-------- Dataset extract

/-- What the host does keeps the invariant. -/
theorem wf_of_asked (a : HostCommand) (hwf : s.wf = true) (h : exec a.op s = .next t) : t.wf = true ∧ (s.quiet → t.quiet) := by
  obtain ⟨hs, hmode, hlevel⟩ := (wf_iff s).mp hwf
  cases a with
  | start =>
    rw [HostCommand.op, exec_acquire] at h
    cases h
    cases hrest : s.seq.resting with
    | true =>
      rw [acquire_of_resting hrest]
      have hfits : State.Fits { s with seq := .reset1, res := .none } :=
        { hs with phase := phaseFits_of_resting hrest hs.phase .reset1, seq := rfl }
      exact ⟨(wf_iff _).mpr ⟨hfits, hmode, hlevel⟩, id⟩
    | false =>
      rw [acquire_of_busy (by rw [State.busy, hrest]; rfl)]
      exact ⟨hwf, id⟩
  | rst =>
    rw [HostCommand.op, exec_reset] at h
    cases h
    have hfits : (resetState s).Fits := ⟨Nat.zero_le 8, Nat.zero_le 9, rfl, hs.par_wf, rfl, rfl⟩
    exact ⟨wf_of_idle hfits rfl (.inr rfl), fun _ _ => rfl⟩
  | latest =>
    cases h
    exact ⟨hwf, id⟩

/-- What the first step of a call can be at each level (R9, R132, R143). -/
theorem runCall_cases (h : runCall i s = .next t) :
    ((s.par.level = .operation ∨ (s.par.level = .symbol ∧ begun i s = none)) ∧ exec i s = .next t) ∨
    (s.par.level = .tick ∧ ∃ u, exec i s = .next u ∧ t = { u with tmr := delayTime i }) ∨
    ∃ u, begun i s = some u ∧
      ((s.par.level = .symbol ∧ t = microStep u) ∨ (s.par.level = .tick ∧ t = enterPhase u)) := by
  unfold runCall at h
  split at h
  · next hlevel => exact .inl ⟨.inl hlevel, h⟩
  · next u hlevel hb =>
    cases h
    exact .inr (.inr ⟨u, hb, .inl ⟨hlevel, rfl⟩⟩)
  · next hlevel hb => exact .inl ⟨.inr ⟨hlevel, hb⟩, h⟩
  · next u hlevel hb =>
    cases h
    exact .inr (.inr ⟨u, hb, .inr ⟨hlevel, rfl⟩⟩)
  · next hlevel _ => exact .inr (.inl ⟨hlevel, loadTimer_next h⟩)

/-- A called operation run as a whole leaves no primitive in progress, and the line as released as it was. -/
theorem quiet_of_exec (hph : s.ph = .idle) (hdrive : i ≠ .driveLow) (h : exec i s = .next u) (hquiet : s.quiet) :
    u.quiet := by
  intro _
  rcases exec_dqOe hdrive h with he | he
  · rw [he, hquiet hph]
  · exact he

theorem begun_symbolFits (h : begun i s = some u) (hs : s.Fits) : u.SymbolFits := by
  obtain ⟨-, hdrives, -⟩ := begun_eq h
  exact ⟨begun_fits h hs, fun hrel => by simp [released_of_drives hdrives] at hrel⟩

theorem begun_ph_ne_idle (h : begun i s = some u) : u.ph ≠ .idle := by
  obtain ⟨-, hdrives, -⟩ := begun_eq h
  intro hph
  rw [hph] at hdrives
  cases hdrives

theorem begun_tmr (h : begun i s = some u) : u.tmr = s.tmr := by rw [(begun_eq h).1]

----------------
-------- Dataset extract

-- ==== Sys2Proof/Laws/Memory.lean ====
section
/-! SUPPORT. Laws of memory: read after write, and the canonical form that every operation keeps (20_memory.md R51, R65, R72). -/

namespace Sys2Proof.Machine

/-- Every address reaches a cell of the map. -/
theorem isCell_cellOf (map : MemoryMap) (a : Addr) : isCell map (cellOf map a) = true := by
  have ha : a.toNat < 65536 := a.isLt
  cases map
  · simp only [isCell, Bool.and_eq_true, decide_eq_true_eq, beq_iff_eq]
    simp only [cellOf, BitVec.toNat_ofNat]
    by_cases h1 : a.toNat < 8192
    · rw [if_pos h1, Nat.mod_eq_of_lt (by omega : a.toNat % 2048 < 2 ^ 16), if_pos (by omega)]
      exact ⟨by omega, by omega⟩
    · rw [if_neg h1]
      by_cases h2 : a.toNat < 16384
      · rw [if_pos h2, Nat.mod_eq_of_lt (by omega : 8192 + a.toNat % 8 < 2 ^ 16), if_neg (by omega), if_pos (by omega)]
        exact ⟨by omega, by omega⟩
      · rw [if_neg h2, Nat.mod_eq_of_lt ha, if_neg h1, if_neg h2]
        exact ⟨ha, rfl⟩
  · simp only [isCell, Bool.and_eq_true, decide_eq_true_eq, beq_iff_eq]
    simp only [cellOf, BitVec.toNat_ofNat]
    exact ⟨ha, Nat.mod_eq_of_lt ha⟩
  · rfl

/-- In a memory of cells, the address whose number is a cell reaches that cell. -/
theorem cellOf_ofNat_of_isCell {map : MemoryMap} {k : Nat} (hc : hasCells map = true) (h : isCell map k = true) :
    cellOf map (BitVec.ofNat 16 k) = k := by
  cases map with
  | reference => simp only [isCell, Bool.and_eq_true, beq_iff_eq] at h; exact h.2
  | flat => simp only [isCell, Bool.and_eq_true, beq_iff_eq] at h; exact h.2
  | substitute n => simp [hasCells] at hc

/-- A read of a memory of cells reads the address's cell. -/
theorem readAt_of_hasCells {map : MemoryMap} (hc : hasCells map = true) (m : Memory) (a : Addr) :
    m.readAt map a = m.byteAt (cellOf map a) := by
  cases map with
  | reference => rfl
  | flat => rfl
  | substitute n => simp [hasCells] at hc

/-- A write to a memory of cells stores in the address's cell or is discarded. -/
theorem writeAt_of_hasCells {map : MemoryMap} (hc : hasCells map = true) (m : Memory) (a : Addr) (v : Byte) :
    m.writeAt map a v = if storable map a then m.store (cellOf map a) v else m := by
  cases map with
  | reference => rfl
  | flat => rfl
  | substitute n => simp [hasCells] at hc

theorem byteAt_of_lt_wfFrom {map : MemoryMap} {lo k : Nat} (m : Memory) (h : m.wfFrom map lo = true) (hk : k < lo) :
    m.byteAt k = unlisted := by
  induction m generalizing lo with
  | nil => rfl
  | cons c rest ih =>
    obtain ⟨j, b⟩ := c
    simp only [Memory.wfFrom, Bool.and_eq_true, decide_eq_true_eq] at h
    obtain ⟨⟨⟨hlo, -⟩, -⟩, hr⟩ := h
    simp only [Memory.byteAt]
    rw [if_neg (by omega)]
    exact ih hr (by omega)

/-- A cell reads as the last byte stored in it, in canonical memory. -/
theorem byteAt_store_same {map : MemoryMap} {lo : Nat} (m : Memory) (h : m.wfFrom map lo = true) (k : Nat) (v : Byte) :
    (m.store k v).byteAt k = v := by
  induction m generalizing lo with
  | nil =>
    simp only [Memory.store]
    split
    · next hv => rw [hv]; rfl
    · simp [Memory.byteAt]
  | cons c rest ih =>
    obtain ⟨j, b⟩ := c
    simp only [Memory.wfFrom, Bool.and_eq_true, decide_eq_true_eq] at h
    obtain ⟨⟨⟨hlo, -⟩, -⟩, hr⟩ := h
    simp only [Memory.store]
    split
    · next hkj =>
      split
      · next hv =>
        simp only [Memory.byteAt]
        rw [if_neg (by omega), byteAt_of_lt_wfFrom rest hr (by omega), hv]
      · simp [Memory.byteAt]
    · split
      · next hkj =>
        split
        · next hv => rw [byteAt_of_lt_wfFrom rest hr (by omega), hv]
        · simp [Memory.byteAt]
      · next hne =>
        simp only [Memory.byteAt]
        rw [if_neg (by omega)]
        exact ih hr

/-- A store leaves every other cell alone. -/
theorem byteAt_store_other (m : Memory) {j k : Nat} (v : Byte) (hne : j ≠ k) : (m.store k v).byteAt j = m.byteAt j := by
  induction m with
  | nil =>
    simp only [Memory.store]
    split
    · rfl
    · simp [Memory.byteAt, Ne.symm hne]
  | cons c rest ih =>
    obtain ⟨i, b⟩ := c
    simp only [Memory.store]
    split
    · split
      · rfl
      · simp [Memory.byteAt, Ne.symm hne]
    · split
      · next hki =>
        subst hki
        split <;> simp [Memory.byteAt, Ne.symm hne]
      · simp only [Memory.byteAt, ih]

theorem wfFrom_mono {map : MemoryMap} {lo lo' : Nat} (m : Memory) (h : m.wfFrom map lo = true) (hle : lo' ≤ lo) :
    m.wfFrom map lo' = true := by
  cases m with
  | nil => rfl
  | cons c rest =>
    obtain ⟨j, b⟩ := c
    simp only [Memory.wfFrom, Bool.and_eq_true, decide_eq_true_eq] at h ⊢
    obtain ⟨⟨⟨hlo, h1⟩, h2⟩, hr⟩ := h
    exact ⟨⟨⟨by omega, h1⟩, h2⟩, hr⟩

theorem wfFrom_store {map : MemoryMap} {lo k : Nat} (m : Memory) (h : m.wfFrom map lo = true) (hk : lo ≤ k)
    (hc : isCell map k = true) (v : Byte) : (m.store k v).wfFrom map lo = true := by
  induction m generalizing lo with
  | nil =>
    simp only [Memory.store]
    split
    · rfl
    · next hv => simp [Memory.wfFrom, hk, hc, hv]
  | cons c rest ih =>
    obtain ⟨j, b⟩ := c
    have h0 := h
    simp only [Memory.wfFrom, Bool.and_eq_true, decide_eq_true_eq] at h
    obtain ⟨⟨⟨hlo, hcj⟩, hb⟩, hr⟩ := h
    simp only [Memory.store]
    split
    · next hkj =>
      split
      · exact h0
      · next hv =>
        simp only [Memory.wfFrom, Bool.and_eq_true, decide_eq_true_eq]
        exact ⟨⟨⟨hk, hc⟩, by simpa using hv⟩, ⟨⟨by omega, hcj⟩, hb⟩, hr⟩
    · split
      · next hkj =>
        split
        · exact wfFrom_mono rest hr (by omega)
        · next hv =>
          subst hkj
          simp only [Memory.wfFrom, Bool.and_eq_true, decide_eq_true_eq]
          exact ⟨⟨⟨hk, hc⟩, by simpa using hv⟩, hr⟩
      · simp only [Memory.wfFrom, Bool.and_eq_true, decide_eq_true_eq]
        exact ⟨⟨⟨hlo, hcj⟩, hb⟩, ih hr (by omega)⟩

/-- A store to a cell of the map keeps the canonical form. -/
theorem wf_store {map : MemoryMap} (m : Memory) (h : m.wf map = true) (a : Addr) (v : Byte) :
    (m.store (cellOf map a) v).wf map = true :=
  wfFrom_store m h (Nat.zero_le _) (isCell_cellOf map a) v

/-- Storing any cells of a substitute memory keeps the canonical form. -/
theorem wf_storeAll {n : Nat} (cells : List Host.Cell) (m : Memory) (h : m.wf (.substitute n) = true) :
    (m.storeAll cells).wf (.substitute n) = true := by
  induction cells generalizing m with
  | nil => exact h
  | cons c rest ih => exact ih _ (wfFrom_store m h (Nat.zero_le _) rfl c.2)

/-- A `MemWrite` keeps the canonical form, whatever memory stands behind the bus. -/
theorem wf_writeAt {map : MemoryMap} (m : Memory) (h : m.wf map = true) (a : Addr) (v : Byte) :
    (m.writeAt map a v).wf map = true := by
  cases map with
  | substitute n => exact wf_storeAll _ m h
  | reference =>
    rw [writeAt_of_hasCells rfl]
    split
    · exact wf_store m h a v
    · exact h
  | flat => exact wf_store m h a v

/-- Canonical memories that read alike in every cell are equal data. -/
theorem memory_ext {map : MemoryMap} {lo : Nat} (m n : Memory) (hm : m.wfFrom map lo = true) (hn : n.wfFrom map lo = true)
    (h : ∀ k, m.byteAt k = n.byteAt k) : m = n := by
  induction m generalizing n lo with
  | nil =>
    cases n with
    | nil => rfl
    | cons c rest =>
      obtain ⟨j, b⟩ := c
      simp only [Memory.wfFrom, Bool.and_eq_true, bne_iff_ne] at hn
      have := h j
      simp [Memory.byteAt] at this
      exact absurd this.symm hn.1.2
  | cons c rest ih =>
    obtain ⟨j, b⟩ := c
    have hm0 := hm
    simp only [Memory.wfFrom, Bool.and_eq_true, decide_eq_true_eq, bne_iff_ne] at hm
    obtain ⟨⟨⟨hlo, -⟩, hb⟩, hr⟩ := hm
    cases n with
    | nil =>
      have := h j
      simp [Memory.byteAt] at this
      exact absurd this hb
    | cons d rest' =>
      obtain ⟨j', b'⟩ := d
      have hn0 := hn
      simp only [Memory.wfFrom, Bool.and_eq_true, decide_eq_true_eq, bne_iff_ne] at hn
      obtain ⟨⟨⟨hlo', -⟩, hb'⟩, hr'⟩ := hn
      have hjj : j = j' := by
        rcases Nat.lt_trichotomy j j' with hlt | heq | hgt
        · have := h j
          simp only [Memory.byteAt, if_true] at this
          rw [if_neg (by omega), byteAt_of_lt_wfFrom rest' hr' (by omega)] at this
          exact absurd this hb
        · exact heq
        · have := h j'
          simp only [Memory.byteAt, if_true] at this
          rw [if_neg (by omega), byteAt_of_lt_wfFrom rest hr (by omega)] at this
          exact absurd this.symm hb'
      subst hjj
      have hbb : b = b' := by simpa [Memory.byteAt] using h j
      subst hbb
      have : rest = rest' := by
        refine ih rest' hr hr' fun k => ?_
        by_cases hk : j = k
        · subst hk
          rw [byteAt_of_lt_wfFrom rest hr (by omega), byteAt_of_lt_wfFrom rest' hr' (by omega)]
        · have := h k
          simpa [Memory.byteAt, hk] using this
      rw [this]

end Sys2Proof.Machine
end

----------------

Task details:
All that belongs in your answer is the stretch of entries above from the line with "(h : ∀ k, m.byteAt" through the line with "obtain ⟨⟨⟨hlo', -⟩, hb'⟩, hr'⟩ := hn", printed exactly.

Answer for this exercise:
    (h : ∀ k, m.byteAt k = n.byteAt k) : m = n := by
  induction m generalizing n lo with
  | nil =>
    cases n with
    | nil => rfl
    | cons c rest =>
      obtain ⟨j, b⟩ := c
      simp only [Memory.wfFrom, Bool.and_eq_true, bne_iff_ne] at hn
      have := h j
      simp [Memory.byteAt] at this
      exact absurd this.symm hn.1.2
  | cons c rest ih =>
    obtain ⟨j, b⟩ := c
    have hm0 := hm
    simp only [Memory.wfFrom, Bool.and_eq_true, decide_eq_true_eq, bne_iff_ne] at hm
    obtain ⟨⟨⟨hlo, -⟩, hb⟩, hr⟩ := hm
    cases n with
    | nil =>
      have := h j
      simp [Memory.byteAt] at this
      exact absurd this hb
    | cons d rest' =>
      obtain ⟨j', b'⟩ := d
      have hn0 := hn
      simp only [Memory.wfFrom, Bool.and_eq_true, decide_eq_true_eq, bne_iff_ne] at hn
      obtain ⟨⟨⟨hlo', -⟩, hb'⟩, hr'⟩ := hn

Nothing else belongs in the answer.